(Task prompt) Starting at the top of the entries below, print each line exactly until the line with "The words of the" has been printed too.

(Data excerpts)
───

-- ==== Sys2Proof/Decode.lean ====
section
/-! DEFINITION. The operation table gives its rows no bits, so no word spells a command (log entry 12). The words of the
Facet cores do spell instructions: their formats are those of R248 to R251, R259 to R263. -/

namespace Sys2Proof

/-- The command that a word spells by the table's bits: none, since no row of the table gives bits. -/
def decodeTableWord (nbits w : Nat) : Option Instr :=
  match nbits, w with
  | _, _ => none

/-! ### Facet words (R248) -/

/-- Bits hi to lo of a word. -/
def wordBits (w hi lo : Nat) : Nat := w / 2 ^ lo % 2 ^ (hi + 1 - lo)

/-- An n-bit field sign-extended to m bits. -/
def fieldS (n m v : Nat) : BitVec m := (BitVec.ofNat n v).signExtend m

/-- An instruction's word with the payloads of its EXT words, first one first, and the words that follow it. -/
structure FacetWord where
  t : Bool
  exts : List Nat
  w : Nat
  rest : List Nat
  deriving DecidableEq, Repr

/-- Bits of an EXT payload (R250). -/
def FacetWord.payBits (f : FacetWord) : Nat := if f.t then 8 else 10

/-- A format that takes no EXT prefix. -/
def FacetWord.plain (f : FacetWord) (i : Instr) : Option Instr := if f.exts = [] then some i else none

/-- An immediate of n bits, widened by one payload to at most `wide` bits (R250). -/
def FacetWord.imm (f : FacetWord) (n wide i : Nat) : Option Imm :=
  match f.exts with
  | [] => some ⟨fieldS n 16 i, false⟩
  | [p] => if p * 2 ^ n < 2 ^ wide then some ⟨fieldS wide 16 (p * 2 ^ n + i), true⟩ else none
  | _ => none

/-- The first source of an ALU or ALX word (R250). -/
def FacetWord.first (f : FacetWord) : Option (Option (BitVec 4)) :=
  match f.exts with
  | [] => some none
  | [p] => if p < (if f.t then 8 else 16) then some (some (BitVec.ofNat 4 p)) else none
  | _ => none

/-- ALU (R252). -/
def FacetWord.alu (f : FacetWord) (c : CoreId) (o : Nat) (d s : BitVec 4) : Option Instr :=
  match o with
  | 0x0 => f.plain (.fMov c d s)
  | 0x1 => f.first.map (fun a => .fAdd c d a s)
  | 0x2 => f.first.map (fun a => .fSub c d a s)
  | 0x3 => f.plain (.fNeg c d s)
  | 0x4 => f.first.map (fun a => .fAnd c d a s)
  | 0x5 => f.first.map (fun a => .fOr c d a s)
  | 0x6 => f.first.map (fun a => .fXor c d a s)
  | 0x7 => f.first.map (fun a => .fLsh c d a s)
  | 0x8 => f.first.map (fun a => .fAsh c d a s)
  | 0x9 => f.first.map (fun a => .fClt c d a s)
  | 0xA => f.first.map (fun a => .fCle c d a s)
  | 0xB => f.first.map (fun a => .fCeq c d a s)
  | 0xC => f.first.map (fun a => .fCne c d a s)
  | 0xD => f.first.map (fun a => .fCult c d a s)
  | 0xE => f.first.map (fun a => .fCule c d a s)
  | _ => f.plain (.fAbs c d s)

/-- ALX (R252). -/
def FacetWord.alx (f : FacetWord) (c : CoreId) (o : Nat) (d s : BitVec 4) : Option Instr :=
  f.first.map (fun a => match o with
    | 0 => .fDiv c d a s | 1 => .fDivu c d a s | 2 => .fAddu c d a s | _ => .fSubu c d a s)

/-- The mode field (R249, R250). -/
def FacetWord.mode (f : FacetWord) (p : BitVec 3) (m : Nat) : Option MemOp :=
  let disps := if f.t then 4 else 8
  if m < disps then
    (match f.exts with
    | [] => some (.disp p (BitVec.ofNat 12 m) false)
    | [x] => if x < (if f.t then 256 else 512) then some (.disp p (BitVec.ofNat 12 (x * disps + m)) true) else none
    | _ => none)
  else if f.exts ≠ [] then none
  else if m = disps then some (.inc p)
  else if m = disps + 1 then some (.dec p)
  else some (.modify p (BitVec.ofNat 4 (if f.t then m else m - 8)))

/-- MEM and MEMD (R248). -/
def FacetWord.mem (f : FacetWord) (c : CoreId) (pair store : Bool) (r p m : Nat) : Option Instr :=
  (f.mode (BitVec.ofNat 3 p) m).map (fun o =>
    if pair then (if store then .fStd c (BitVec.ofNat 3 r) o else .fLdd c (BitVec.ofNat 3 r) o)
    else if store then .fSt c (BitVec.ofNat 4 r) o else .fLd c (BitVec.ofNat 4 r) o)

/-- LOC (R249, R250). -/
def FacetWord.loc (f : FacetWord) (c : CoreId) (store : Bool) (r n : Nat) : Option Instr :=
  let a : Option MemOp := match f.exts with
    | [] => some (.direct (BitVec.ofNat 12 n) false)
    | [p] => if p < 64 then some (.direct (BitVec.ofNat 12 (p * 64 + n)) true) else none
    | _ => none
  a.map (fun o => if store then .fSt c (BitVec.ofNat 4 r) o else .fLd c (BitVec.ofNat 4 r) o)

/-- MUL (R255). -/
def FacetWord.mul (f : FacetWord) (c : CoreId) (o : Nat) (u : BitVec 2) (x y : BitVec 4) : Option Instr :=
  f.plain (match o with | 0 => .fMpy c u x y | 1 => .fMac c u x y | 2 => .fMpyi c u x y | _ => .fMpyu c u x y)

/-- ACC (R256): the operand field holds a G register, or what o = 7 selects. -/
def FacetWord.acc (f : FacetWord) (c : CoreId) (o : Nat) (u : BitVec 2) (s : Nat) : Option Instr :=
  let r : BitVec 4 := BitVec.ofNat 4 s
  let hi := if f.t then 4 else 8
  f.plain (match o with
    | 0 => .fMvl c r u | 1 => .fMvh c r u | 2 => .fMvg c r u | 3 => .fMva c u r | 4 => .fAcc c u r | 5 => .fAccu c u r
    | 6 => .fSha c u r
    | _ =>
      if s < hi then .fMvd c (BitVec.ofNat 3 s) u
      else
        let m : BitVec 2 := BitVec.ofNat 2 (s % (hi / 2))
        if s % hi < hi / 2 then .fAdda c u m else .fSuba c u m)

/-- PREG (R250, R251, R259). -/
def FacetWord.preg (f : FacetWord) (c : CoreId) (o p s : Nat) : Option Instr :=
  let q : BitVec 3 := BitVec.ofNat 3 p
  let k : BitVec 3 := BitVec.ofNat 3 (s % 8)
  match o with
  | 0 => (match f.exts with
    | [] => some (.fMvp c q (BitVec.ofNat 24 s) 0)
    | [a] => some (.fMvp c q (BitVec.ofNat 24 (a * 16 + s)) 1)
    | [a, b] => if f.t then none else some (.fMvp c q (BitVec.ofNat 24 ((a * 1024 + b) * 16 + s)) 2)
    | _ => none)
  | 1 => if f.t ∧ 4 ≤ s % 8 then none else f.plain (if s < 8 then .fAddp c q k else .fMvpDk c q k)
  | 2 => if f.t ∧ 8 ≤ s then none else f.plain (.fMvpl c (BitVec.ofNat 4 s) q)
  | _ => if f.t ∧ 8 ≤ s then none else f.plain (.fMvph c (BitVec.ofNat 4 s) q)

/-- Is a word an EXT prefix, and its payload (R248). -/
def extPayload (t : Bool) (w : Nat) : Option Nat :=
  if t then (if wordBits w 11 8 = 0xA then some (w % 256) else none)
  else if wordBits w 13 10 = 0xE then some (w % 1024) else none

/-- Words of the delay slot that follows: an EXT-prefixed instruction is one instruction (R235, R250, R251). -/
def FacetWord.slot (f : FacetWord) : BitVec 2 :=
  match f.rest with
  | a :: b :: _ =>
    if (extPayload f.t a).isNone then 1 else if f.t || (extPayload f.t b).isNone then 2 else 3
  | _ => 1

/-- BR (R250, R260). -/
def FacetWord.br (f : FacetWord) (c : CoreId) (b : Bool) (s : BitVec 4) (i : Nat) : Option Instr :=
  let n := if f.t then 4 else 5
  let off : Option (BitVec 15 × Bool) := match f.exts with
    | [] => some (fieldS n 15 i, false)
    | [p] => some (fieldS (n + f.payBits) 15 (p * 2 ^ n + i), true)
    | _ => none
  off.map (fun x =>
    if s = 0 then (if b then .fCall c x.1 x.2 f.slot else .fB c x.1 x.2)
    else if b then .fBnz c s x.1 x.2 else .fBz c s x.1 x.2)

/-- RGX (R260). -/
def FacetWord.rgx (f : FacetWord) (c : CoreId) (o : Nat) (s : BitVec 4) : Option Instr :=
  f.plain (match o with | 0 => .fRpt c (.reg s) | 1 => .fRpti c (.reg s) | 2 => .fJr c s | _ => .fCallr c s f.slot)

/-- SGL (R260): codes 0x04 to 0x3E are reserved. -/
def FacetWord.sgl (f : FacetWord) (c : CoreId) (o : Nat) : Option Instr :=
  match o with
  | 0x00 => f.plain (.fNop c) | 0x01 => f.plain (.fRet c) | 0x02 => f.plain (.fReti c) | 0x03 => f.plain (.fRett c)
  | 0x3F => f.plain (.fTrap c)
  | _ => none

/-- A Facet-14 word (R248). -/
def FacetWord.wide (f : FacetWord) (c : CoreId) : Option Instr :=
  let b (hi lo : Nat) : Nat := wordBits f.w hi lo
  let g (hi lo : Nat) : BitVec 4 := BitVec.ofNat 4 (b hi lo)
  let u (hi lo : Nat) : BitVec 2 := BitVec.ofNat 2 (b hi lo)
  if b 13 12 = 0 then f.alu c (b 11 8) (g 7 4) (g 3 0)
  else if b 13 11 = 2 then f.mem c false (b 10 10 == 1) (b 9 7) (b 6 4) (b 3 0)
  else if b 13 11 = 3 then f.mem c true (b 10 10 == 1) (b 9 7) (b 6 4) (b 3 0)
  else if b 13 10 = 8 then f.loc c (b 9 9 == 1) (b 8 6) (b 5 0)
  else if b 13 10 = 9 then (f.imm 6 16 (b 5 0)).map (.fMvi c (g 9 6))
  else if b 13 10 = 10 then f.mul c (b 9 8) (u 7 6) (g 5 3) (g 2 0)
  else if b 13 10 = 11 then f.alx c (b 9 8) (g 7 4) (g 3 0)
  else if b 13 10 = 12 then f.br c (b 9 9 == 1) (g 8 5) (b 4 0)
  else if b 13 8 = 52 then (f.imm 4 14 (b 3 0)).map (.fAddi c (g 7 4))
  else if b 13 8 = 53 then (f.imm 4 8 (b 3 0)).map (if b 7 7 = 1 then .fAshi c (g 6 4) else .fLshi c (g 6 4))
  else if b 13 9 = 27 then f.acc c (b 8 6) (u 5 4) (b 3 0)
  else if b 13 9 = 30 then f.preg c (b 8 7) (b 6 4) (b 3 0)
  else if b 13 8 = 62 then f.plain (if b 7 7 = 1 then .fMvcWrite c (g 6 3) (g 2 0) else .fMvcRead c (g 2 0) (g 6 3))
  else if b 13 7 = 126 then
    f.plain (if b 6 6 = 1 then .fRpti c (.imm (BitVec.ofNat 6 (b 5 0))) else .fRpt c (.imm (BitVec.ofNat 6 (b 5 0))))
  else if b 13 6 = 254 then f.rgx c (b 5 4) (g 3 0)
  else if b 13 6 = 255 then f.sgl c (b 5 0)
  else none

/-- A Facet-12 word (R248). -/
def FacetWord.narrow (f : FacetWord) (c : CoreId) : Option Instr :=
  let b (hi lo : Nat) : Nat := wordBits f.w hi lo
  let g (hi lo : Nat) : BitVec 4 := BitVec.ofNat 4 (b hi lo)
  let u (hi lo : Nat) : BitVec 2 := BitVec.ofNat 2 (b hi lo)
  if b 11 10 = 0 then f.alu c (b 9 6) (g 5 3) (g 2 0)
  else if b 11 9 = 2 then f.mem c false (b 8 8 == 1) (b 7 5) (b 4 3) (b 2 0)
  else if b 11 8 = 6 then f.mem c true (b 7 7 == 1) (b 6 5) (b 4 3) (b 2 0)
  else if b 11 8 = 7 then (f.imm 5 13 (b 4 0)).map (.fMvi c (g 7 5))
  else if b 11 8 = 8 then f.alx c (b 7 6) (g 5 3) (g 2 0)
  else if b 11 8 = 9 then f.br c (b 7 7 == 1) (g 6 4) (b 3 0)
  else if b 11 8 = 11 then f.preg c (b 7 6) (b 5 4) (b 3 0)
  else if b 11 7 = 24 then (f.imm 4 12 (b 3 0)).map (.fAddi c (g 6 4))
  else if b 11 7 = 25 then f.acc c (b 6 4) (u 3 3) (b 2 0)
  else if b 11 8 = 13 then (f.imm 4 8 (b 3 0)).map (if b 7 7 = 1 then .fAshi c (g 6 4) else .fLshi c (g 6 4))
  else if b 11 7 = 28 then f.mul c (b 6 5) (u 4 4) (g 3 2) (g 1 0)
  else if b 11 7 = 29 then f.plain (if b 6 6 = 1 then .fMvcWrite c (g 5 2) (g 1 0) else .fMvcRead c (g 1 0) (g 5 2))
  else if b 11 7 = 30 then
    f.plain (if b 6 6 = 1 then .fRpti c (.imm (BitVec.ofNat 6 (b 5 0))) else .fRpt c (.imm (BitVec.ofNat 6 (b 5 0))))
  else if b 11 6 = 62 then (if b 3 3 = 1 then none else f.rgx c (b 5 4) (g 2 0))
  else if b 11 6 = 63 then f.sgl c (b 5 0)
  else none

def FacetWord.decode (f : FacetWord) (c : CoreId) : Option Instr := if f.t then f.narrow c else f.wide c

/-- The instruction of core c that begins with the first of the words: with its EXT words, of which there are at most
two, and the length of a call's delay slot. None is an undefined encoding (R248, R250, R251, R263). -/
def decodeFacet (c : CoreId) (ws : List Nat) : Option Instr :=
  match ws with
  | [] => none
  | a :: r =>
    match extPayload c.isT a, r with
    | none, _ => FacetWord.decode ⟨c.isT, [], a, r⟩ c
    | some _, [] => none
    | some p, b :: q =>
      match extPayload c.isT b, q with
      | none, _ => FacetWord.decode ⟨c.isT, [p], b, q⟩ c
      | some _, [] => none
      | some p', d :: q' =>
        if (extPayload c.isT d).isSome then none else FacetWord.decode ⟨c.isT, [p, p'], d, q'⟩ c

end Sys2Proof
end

───

(Result for this task)
-- ==== Sys2Proof/Decode.lean ====
section
/-! DEFINITION. The operation table gives its rows no bits, so no word spells a command (log entry 12). The words of the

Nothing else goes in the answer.